BILL MOYERS: Carolyn and Jim Wallace, and Shahid Jackson.

ED PITT: -individuals, and Mr. Jackson.

BYLLYE AVERY: They’re having a hard time.

BILL MOYERS: They’re having a hard time.

ED PITT: Because those individuals were there then, they’ve always been in our community. Unfortunately, they don’t get the support. Like we just saw, Officer Jackson was taken away from his role, and given another role and responsibility. He’s still working. We need to support and encourage — I would have thought that somebody seeing Officer Jackson in that situation would have just rallied to his aid, and he would have been a big man in Newark by now, head of some youth commission, instead of now doing truancy work. I would have imagined that the youth organization would have been swamped with people giving them contributions, or volunteering to work with them, or doing a lot of things, because that’s the kind of support. The fact that they didn’t get that, that you came up with the scenario — that you found what you found, going back, for those particular individuals and organizations, underline and reinforce the point that I make that there is not really a will or desire to really do anything within these communities, in our black community.

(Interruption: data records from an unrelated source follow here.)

-- ==== Sys2Proof/Machine/KeySchedule.lean ====
section
/-! DEFINITION. The key schedule (spec/42_key_schedule.md): rotation, halves, `generateSubkeys`, and KEYGEN, NEW, RDSK. -/

namespace Sys2Proof.Machine

/-- `rotl28(v, s) = ((v << s) mod 2^28) + (v >> (28 - s))` (R101). -/
def rotl28 (v : KeyHalf) (s : Nat) : KeyHalf :=
  (v <<< s) + (v >>> (28 - s))

/-- `shift(n) = ROM.SHIFT[n-1]` for round `n` in 1..16 (R100). -/
def shift (n : Nat) : Nat :=
  ROM.SHIFT.toList.getD (n - 1) 0

/-- `(C_n, D_n)`: after PC-1 (R102) for `n = 0`, then each half rotated on its own, round by round (R103). -/
def keyHalves (key : Block) : Nat → KeyHalf × KeyHalf
  | 0 =>
    let cd := permute ROM.PC1 key
    (leftKeyHalf cd, rightKeyHalf cd)
  | n + 1 =>
    let h := keyHalves key n
    (rotl28 h.1 (shift (n + 1)), rotl28 h.2 (shift (n + 1)))

/-- `K_n = permute_56(C_n ‖ D_n, ROM.PC2)` (R103). -/
def roundSubkey (key : Block) (n : Nat) : Subkey :=
  let h := keyHalves key n
  permute ROM.PC2 (h.1 ++ h.2)

/-- `generateSubkeys(key) = [K_1, ..., K_16]`, index `n - 1` holding `K_n` (R103). -/
def generateSubkeys (key : Block) : SubkeySet :=
  Vector.ofFn fun i => roundSubkey key (i.val + 1)

/-- KEYGEN (R104): the key load, and a response with no data. -/
def execKeygen (key : Block) (s : State) : Outcome :=
  completeWord (0 : Block) (s.loadKey (generateSubkeys key))

/-- NEW (R106): `KeyLengthError` unless there are exactly 8 key bytes; else the key load of their big-endian word. -/
def execNew (data : List Byte) (s : State) : Outcome :=
  if data.length ≠ 8 then raise .buffer .keyLengthError s
  else completeBuffer [] (s.loadKey (generateSubkeys (be64 data)))

/-- RDSK (R107): one subkey register, or `NoKeyError`. -/
def execRdsk (i : Fin 16) (s : State) : Outcome :=
  withKey .word (fun ks s => completeWord ks[i] s) s

end Sys2Proof.Machine
end

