-- ==== Sys2Proof/Laws/Ops.lean ====
section
/-! SUPPORT. One lemma per shared operation that says all it can do; provers cite these and do not unfold the operations. -/

namespace Sys2Proof.Machine

theorem completeWord_eq {n : Nat} (v : BitVec n) (s : State) :
    completeWord v s = .next (s.respond (.word .ok (v.setWidth 64))) := rfl

theorem completeBuffer_eq (d : List Byte) (s : State) :
    completeBuffer d s = .next (s.respond (.buffer .ok d)) := rfl

theorem raise_word (st : Status) (s : State) : raise .word st s = .next (s.respond (.word st 0)) := rfl

theorem raise_buffer (st : Status) (s : State) : raise .buffer st s = .next (s.respond (.buffer st [])) := rfl

/-- Everything taking an error can do: one response without data, in the format asked for, and no other change. -/
theorem raise_cases (fmt : Format) (st : Status) (s : State) :
    ∃ r : Response, raise fmt st s = .next (s.respond r) ∧ r.status = st ∧ r.format = fmt ∧ r.noData = true := by
  cases fmt
  · exact ⟨.word st 0, rfl, rfl, rfl, rfl⟩
  · exact ⟨.buffer st [], rfl, rfl, rfl, rfl⟩

theorem withKey_none {s : State} (fmt : Format) (run : SubkeySet → State → Outcome) (h : s.subkeys = none) :
    withKey fmt run s = raise fmt .noKeyError s := by
  simp [withKey, h]

theorem withKey_some {s : State} {ks : SubkeySet} (fmt : Format) (run : SubkeySet → State → Outcome)
    (h : s.subkeys = some ks) : withKey fmt run s = run ks s := by
  simp [withKey, h]

/-- Everything the key check can do. -/
theorem withKey_cases (fmt : Format) (run : SubkeySet → State → Outcome) (s : State) :
    (s.subkeys = none ∧ withKey fmt run s = raise fmt .noKeyError s) ∨
    (∃ ks, s.subkeys = some ks ∧ withKey fmt run s = run ks s) := by
  cases h : s.subkeys with
  | none => exact .inl ⟨rfl, withKey_none fmt run h⟩
  | some ks => exact .inr ⟨ks, rfl, withKey_some fmt run h⟩

theorem idle_eq (s : State) : idle s = .next s := rfl

theorem takeReset_eq (s : State) : takeReset s = .next { s with subkeys := none } := rfl

theorem rejectCommand_eq (op : Byte) (s : State) :
    rejectCommand op s = .next (s.respond (errorResponse (formatOf op) .illegalCommand)) := rfl

@[simp] theorem errorResponse_status (fmt : Format) (st : Status) : (errorResponse fmt st).status = st := by
  cases fmt <;> rfl

@[simp] theorem errorResponse_format (fmt : Format) (st : Status) : (errorResponse fmt st).format = fmt := by
  cases fmt <;> rfl

@[simp] theorem errorResponse_noData (fmt : Format) (st : Status) : (errorResponse fmt st).noData = true := by
  cases fmt <;> rfl

/-- KEY_VALID read as a case split on the field (R22, R30). -/
theorem keyValid_iff (s : State) : s.keyValid = true ↔ ∃ ks, s.subkeys = some ks := by
  simp [State.keyValid, Option.isSome_iff_exists]

end Sys2Proof.Machine
end

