-- ==== Sys2Proof/Laws/PerInstr.lean ====
section
/-! SUPPORT. Said per instruction: the record the encoder writes is in the form R60 and R64 ask of a host. -/

namespace Sys2Proof.Laws.EncodedForm

/-- The encoded record is of one format, its surplus operand bits are zero, and its code is a command (R60, R64, R61). -/
def Statement (i : Instr) : Prop :=
  (encode i).wellFormed = true

/-- A zero-extended operand leaves no surplus bit. -/
theorem surplus_zero {n k m : Nat} (x : BitVec n) (h : n ≤ k) : (x.setWidth 64).extractLsb' k m = 0#m := by
  ext i hi
  have : x.getLsbD (k + i) = false := BitVec.getLsbD_of_ge x _ (by omega)
  simp [this]

/-- A format W record with no surplus bits is in the form asked for. -/
theorem word_form {op : Byte} {a : Block} {b : Subkey} (hf : formatOf op = .word)
    (hs : (Command.word op a b).surplusZero = true) (hd : (decode (.word op a b)).isOk = true) :
    (Command.word op a b).wellFormed = true := by
  unfold Command.wellFormed
  rw [hs, hd]
  simp [Command.oneFormat, Command.word, hf]

/-- A format B record is in the form asked for when its code is a command. -/
theorem buffer_form {op : Byte} {d : List Byte} (hf : formatOf op = .buffer)
    (hs : (Command.buffer op d).surplusZero = true) (hd : (decode (.buffer op d)).isOk = true) :
    (Command.buffer op d).wellFormed = true := by
  unfold Command.wellFormed
  rw [hs, hd]
  simp [Command.oneFormat, Command.buffer, hf]

theorem keygen (key : Block) : Statement (.keygen key) :=
  word_form rfl rfl rfl
theorem enc (x : Block) : Statement (.enc x) :=
  word_form rfl rfl rfl
theorem dec (x : Block) : Statement (.dec x) :=
  word_form rfl rfl rfl
theorem f (r : Half) (k : Subkey) : Statement (.f r k) :=
  word_form rfl (by simp [Command.word, Command.surplusZero, surplus_zero]) rfl
theorem subst (x : Subkey) : Statement (.subst x) :=
  word_form rfl rfl rfl
theorem rdsk (i : Fin 16) : Statement (.rdsk i) := by
  revert i
  unfold Statement
  decide
theorem permIp (x : Block) : Statement (.permIp x) :=
  word_form rfl rfl rfl
theorem permFp (x : Block) : Statement (.permFp x) :=
  word_form rfl rfl rfl
theorem permE (x : Half) : Statement (.permE x) :=
  word_form rfl (by simp [Command.word, Command.surplusZero, surplus_zero]) rfl
theorem permP (x : Half) : Statement (.permP x) :=
  word_form rfl (by simp [Command.word, Command.surplusZero, surplus_zero]) rfl
theorem permPc1 (x : Block) : Statement (.permPc1 x) :=
  word_form rfl rfl rfl
theorem permPc2 (x : KeyPair) : Statement (.permPc2 x) :=
  word_form rfl (by simp [Command.word, Command.surplusZero, surplus_zero]) rfl
theorem pad (d : List Byte) : Statement (.pad d) :=
  buffer_form rfl rfl rfl
theorem unpad (d : List Byte) : Statement (.unpad d) :=
  buffer_form rfl rfl rfl
theorem encrypt (d : List Byte) : Statement (.encrypt d) :=
  buffer_form rfl rfl rfl
theorem decrypt (d : List Byte) : Statement (.decrypt d) :=
  buffer_form rfl rfl rfl
theorem new (d : List Byte) : Statement (.new d) :=
  buffer_form rfl rfl rfl

end Sys2Proof.Laws.EncodedForm
end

BILL MOYERS: Last word. Last word is yours.

BYLLYE AVERY: What I think needs to happen for us, among the women, is we have to first learn how to love ourselves. That’s it really — and how to take care of ourselves. Ourselves first. Then, as we learn that, we share that with our partners, our husbands, our lovers, et cetera, we share that with our young people. And that’s how we grow to be a dignified, caring, whole society.

BILL MOYERS: On that note we finish. Thank you, Byllye Avery, and thank you, Ed Pitt. I’m Bill Moyers.

This transcript was entered on June 25, 2015.